**EXERCISE GOAL**
Which lines of the data below hold "still"? Copy each of them.

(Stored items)

• • • • •

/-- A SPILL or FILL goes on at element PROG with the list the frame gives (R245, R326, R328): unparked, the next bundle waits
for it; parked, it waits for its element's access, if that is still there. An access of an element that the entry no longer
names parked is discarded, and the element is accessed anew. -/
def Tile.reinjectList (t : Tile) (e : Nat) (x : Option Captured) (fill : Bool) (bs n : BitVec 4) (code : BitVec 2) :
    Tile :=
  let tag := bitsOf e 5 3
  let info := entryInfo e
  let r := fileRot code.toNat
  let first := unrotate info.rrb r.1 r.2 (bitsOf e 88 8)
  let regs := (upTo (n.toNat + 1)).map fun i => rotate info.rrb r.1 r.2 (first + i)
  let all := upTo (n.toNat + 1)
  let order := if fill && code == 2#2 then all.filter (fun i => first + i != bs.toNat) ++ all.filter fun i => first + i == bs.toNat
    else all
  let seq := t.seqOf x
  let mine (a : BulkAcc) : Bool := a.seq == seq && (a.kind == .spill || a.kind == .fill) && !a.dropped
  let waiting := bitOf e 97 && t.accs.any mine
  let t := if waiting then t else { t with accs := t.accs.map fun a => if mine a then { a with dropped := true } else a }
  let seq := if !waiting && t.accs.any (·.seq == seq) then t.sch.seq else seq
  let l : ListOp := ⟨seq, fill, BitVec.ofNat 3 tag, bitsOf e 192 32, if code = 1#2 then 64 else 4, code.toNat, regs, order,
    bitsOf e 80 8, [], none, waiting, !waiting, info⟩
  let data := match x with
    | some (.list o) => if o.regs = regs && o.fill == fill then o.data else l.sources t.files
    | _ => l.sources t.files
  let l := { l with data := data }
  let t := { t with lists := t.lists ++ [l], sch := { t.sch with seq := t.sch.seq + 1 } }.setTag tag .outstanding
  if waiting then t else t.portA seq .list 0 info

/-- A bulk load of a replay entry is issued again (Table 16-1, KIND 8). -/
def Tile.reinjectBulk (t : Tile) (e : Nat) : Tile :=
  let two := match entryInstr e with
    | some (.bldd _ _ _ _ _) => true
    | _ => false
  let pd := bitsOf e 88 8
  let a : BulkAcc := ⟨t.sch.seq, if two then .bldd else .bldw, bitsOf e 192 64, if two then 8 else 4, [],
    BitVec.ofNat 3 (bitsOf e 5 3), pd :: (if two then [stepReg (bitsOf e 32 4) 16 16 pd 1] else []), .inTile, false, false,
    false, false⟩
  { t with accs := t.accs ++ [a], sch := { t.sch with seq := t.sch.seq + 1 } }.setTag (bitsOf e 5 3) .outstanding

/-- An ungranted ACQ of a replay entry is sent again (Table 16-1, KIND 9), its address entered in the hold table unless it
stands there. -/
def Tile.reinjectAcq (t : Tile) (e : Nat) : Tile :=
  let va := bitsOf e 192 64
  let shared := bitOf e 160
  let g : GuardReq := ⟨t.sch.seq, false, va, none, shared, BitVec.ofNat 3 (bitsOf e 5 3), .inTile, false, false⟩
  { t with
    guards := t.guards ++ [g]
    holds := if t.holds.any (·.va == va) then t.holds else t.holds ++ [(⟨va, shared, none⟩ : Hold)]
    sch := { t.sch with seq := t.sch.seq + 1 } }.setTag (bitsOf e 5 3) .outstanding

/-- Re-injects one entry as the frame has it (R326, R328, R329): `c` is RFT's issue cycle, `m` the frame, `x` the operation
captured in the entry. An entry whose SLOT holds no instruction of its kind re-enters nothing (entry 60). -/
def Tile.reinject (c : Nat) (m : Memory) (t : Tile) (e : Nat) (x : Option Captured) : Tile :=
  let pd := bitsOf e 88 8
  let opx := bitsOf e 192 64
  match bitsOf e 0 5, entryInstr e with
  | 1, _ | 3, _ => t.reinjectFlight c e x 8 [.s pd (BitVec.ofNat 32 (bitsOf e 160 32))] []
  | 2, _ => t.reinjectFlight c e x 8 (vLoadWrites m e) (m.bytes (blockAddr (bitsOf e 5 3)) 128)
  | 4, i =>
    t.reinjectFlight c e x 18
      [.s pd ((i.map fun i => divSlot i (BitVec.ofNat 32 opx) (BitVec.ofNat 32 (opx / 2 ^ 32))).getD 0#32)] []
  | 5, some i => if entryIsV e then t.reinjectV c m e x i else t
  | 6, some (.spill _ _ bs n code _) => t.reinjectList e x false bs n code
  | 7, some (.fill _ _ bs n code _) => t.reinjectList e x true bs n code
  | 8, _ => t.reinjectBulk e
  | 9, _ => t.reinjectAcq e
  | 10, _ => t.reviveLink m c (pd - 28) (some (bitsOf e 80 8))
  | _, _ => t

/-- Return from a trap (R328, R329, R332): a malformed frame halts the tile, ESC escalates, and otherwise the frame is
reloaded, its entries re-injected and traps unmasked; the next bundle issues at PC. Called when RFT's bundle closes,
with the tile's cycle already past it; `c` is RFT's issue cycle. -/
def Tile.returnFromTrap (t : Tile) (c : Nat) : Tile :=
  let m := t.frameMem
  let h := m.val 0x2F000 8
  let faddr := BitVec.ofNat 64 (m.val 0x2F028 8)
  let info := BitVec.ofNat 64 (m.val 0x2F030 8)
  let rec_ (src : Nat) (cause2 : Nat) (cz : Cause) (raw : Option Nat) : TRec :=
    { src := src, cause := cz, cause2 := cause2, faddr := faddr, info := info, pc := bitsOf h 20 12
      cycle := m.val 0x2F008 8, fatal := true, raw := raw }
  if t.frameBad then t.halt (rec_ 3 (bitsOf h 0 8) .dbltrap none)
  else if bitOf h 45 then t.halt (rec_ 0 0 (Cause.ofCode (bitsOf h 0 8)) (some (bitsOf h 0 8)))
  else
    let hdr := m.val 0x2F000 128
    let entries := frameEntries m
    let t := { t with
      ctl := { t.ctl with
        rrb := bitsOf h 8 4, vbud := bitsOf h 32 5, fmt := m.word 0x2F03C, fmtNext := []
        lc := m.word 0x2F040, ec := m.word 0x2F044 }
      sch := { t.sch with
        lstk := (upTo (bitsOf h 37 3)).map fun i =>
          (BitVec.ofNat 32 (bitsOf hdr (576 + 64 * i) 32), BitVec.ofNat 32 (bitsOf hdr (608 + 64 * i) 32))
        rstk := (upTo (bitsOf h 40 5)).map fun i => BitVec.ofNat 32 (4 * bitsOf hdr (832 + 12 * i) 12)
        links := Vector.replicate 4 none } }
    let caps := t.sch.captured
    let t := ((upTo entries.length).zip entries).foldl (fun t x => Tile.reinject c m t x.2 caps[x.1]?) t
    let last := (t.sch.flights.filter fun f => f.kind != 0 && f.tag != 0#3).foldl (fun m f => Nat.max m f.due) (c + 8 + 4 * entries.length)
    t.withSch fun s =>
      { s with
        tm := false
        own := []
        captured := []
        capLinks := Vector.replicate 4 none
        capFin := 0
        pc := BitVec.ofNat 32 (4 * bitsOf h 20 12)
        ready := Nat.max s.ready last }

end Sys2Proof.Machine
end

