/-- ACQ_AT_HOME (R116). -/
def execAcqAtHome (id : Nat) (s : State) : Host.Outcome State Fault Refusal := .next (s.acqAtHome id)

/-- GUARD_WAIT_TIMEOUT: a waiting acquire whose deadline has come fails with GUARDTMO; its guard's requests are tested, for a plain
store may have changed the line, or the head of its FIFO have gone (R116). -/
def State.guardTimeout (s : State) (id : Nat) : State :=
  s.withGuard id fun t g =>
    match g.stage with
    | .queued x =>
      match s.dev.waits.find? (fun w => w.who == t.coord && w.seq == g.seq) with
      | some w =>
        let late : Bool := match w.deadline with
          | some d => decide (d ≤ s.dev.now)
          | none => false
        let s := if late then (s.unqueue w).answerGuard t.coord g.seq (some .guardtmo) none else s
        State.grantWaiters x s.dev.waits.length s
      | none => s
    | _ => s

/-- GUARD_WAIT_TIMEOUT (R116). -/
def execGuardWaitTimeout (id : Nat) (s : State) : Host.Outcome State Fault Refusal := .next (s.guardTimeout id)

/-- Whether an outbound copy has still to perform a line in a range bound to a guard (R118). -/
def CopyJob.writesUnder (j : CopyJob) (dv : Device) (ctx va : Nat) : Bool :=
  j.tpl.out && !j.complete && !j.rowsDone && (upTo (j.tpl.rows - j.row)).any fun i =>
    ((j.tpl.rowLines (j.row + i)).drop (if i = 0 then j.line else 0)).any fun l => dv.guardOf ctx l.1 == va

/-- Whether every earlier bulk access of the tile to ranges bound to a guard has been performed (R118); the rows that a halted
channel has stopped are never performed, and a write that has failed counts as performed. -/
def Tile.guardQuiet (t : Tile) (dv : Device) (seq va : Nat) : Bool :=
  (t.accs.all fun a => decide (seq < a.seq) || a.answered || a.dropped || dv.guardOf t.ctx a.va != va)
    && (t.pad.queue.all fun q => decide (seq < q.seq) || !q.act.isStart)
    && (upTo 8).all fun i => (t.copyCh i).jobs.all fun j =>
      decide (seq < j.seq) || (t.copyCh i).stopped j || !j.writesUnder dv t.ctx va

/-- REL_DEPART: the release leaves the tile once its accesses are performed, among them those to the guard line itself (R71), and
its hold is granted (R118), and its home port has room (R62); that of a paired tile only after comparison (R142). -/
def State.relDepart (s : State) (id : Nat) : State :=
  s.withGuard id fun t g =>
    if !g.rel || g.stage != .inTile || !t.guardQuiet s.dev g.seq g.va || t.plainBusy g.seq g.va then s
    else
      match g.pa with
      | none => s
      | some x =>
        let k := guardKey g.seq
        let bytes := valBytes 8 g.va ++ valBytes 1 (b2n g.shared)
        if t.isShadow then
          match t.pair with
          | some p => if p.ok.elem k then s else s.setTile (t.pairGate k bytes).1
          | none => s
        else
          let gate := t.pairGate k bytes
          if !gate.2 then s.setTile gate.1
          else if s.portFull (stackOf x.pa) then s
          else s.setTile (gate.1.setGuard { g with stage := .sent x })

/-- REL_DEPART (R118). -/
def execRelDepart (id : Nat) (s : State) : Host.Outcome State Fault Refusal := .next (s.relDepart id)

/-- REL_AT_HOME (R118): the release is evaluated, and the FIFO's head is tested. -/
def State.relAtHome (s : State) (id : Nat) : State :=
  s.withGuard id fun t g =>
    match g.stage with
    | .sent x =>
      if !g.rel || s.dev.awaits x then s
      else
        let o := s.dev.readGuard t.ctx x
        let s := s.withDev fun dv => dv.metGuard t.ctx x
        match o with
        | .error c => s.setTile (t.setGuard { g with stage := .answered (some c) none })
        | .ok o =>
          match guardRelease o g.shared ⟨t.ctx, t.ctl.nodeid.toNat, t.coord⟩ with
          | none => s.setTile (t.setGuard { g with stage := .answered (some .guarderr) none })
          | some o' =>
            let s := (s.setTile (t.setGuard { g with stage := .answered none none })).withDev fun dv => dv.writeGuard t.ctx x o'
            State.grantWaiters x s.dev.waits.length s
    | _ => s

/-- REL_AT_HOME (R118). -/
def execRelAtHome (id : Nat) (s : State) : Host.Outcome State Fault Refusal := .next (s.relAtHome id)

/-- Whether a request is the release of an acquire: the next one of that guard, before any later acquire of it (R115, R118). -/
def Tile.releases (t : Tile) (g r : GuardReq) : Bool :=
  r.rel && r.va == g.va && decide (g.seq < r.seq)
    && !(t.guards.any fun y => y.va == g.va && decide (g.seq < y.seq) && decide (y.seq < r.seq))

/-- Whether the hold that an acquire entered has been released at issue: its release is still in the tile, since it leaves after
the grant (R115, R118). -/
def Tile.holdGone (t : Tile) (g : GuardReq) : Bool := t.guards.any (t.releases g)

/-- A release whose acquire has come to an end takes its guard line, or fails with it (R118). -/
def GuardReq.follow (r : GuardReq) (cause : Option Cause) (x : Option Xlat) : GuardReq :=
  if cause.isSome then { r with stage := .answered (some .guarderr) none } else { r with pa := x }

• • • • •

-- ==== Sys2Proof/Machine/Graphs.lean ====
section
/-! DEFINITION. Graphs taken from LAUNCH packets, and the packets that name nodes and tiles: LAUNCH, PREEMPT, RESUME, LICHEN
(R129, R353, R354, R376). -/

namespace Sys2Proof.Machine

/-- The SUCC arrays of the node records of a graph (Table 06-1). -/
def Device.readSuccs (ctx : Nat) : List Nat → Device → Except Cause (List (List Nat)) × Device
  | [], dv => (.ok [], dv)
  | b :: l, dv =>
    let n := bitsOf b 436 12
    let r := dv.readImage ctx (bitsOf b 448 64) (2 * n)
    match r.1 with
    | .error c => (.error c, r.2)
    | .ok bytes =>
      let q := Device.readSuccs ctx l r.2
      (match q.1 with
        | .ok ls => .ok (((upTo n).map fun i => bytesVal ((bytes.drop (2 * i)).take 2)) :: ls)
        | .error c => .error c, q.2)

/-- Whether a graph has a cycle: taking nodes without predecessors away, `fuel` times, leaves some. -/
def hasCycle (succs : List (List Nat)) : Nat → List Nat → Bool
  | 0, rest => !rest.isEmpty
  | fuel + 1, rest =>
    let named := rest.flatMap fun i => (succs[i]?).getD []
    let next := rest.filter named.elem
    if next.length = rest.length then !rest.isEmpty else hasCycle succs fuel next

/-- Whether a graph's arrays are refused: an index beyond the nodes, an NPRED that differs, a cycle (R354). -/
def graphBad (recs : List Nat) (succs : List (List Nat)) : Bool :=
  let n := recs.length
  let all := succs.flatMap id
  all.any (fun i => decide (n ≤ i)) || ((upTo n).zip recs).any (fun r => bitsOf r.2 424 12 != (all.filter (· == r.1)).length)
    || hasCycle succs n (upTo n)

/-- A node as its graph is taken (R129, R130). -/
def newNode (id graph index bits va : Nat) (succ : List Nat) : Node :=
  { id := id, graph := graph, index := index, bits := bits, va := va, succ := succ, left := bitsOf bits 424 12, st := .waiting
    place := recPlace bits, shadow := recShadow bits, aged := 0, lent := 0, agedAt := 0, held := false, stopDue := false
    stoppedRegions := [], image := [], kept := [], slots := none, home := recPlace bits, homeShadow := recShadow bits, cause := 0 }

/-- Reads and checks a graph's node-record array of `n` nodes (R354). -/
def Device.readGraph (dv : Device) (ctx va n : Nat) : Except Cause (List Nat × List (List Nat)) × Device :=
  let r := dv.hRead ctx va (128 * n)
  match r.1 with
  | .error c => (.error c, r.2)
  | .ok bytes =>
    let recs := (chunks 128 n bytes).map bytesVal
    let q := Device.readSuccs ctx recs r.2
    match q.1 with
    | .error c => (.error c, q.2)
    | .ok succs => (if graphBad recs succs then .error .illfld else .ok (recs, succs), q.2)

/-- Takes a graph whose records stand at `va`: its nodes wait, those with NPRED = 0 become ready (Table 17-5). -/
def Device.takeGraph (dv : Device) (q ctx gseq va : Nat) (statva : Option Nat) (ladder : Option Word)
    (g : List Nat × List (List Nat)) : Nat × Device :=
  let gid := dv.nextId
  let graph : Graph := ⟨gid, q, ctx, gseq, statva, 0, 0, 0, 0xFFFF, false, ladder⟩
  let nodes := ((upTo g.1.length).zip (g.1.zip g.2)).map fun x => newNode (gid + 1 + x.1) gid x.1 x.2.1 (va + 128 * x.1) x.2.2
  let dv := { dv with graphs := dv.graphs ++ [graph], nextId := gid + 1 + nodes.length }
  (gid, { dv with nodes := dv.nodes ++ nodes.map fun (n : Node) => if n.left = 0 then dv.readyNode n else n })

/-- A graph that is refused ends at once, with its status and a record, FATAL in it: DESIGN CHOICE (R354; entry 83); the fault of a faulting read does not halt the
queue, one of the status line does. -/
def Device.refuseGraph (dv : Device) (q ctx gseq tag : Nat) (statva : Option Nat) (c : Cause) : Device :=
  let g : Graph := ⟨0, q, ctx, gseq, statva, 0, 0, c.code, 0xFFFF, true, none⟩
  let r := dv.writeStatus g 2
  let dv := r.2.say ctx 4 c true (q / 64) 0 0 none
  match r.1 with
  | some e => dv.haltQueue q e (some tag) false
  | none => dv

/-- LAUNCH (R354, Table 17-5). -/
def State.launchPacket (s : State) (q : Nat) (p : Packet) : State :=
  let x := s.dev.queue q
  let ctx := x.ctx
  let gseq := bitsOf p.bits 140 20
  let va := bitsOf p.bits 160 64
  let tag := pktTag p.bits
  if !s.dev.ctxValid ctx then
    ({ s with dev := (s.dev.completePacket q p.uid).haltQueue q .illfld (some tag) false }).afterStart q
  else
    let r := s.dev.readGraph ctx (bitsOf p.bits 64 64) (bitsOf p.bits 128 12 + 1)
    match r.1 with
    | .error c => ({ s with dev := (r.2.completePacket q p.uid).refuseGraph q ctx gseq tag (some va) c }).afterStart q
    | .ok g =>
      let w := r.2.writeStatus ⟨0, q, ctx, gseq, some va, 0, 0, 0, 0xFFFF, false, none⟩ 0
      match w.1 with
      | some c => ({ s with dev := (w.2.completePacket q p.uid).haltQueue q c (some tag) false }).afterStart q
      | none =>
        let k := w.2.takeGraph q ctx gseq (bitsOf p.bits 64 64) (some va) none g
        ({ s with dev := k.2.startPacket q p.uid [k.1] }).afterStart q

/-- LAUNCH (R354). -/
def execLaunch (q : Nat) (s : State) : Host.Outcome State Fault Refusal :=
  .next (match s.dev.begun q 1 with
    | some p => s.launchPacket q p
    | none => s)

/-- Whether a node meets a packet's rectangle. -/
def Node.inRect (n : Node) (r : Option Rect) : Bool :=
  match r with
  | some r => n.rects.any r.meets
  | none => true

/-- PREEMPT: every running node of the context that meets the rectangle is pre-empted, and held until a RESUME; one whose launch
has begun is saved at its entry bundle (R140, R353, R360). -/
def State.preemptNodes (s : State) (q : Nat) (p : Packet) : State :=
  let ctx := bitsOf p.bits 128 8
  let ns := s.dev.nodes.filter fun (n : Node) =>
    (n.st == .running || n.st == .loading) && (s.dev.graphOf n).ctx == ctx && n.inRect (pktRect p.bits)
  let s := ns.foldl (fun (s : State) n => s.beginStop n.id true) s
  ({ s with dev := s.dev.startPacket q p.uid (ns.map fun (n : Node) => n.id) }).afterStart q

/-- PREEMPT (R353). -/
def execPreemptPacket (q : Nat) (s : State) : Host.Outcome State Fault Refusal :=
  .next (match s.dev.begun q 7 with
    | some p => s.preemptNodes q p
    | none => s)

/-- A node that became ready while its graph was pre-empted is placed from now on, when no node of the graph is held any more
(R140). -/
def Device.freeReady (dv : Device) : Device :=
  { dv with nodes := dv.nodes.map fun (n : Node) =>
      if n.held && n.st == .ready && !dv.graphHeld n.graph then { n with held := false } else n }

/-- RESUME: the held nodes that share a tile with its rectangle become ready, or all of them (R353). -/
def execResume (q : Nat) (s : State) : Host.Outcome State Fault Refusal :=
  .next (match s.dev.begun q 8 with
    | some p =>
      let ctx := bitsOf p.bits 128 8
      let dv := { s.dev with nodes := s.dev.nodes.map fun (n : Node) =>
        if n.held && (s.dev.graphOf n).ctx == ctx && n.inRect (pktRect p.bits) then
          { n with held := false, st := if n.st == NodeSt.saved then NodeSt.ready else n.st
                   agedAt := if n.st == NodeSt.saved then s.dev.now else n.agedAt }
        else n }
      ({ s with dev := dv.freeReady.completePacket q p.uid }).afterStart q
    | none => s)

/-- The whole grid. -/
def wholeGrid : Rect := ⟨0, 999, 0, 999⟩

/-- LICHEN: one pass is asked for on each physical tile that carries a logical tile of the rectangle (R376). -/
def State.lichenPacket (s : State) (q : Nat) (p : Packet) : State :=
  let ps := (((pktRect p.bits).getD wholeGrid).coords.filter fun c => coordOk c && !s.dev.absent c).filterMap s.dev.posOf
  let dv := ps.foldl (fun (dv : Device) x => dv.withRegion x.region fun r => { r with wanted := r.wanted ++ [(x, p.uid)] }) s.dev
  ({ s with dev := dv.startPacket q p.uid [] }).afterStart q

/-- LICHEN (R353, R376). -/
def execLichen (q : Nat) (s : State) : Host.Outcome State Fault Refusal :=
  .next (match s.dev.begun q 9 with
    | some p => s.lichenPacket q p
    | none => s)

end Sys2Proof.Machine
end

• • • • •

**YOUR RESPONSE**
for it; parked, it waits for its element's access, if that is still there. An access of an element that the entry no longer
/-- Whether an outbound copy has still to perform a line in a range bound to a guard (R118). -/
/-- Whether the hold that an acquire entered has been released at issue: its release is still in the tile, since it leaves after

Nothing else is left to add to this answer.